/-! ### withCtx -/

@[simp] theorem State.withCtx_time (s : State) (c : Nat) (f : Ctx → Ctx) : (s.withCtx c f).time = s.time := rfl
@[simp] theorem State.withCtx_drip (s : State) (c : Nat) (f : Ctx → Ctx) : (s.withCtx c f).drip = s.drip := rfl
@[simp] theorem State.withCtx_mtime (s : State) (c : Nat) (f : Ctx → Ctx) : (s.withCtx c f).mtime = s.mtime := rfl
@[simp] theorem State.withCtx_mbx (s : State) (c : Nat) (f : Ctx → Ctx) : (s.withCtx c f).mbx = s.mbx := rfl
@[simp] theorem State.withCtx_geodes (s : State) (c : Nat) (f : Ctx → Ctx) : (s.withCtx c f).geodes = s.geodes := rfl
@[simp] theorem State.withCtx_gal (s : State) (c : Nat) (f : Ctx → Ctx) : (s.withCtx c f).gal = s.gal := rfl
@[simp] theorem State.withCtx_ctxs (s : State) (c : Nat) (f : Ctx → Ctx) : (s.withCtx c f).ctxs = upd s.ctxs c f := rfl
@[simp] theorem State.withCtx_mpRecs (s : State) (c : Nat) (f : Ctx → Ctx) : (s.withCtx c f).mpRecs = s.mpRecs := rfl
@[simp] theorem State.withCtx_fcuRecs (s : State) (c : Nat) (f : Ctx → Ctx) : (s.withCtx c f).fcuRecs = s.fcuRecs := rfl
@[simp] theorem State.withCtx_role (s : State) (c : Nat) (f : Ctx → Ctx) : (s.withCtx c f).role = s.role := rfl
@[simp] theorem State.withCtx_recSeq (s : State) (c : Nat) (f : Ctx → Ctx) : (s.withCtx c f).recSeq = s.recSeq := rfl
@[simp] theorem State.withCtx_recLost (s : State) (c : Nat) (f : Ctx → Ctx) : (s.withCtx c f).recLost = s.recLost := rfl
@[simp] theorem State.withCtx_dev (s : State) (c : Nat) (f : Ctx → Ctx) : (s.withCtx c f).dev = s.dev := rfl
@[simp] theorem State.withCtx_streams (s : State) (c : Nat) (f : Ctx → Ctx) : (s.withCtx c f).streams = s.streams := rfl
@[simp] theorem State.withCtx_conduit (s : State) (c : Nat) (f : Ctx → Ctx) : (s.withCtx c f).conduit = s.conduit := rfl
@[simp] theorem State.withCtx_cores (s : State) (c : Nat) (f : Ctx → Ctx) : (s.withCtx c f).cores = s.cores := rfl
@[simp] theorem State.withCtx_cic (s : State) (c : Nat) (f : Ctx → Ctx) : (s.withCtx c f).cic = s.cic := rfl
@[simp] theorem State.withCtx_shelf (s : State) (c : Nat) (f : Ctx → Ctx) : (s.withCtx c f).shelf = s.shelf := rfl
@[simp] theorem State.withCtx_pw (s : State) (c : Nat) (f : Ctx → Ctx) : (s.withCtx c f).pw = s.pw := rfl
@[simp] theorem State.withCtx_tw (s : State) (c : Nat) (f : Ctx → Ctx) : (s.withCtx c f).tw = s.tw := rfl
@[simp] theorem State.withCtx_fcu (s : State) (c : Nat) (f : Ctx → Ctx) : (s.withCtx c f).fcu = s.fcu := rfl
@[simp] theorem State.withCtx_sec (s : State) (c : Nat) (f : Ctx → Ctx) : (s.withCtx c f).sec = s.sec := rfl
@[simp] theorem State.withCtx_fl (s : State) (c : Nat) (f : Ctx → Ctx) : (s.withCtx c f).fl = s.fl := rfl
@[simp] theorem State.withCtx_host (s : State) (c : Nat) (f : Ctx → Ctx) : (s.withCtx c f).host = s.host := rfl
@[simp] theorem State.withCtx_toFlint (s : State) (c : Nat) (f : Ctx → Ctx) : (s.withCtx c f).toFlint = s.toFlint := rfl
@[simp] theorem State.withCtx_readData (s : State) (c : Nat) (f : Ctx → Ctx) : (s.withCtx c f).readData = s.readData := rfl
@[simp] theorem State.withCtx_free (s : State) (c : Nat) (f : Ctx → Ctx) : (s.withCtx c f).free = s.free := rfl
@[simp] theorem State.withCtx_pending (s : State) (c : Nat) (f : Ctx → Ctx) : (s.withCtx c f).pending = s.pending := rfl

══════════════════════════════

TASK GOAL
Each line above, from the one that contains "s.toFlint := rfl" to the last line of the records, should be repeated exactly. Leave out all others.

THE ANSWER
@[simp] theorem State.withCtx_toFlint (s : State) (c : Nat) (f : Ctx → Ctx) : (s.withCtx c f).toFlint = s.toFlint := rfl
@[simp] theorem State.withCtx_readData (s : State) (c : Nat) (f : Ctx → Ctx) : (s.withCtx c f).readData = s.readData := rfl
@[simp] theorem State.withCtx_free (s : State) (c : Nat) (f : Ctx → Ctx) : (s.withCtx c f).free = s.free := rfl
@[simp] theorem State.withCtx_pending (s : State) (c : Nat) (f : Ctx → Ctx) : (s.withCtx c f).pending = s.pending := rfl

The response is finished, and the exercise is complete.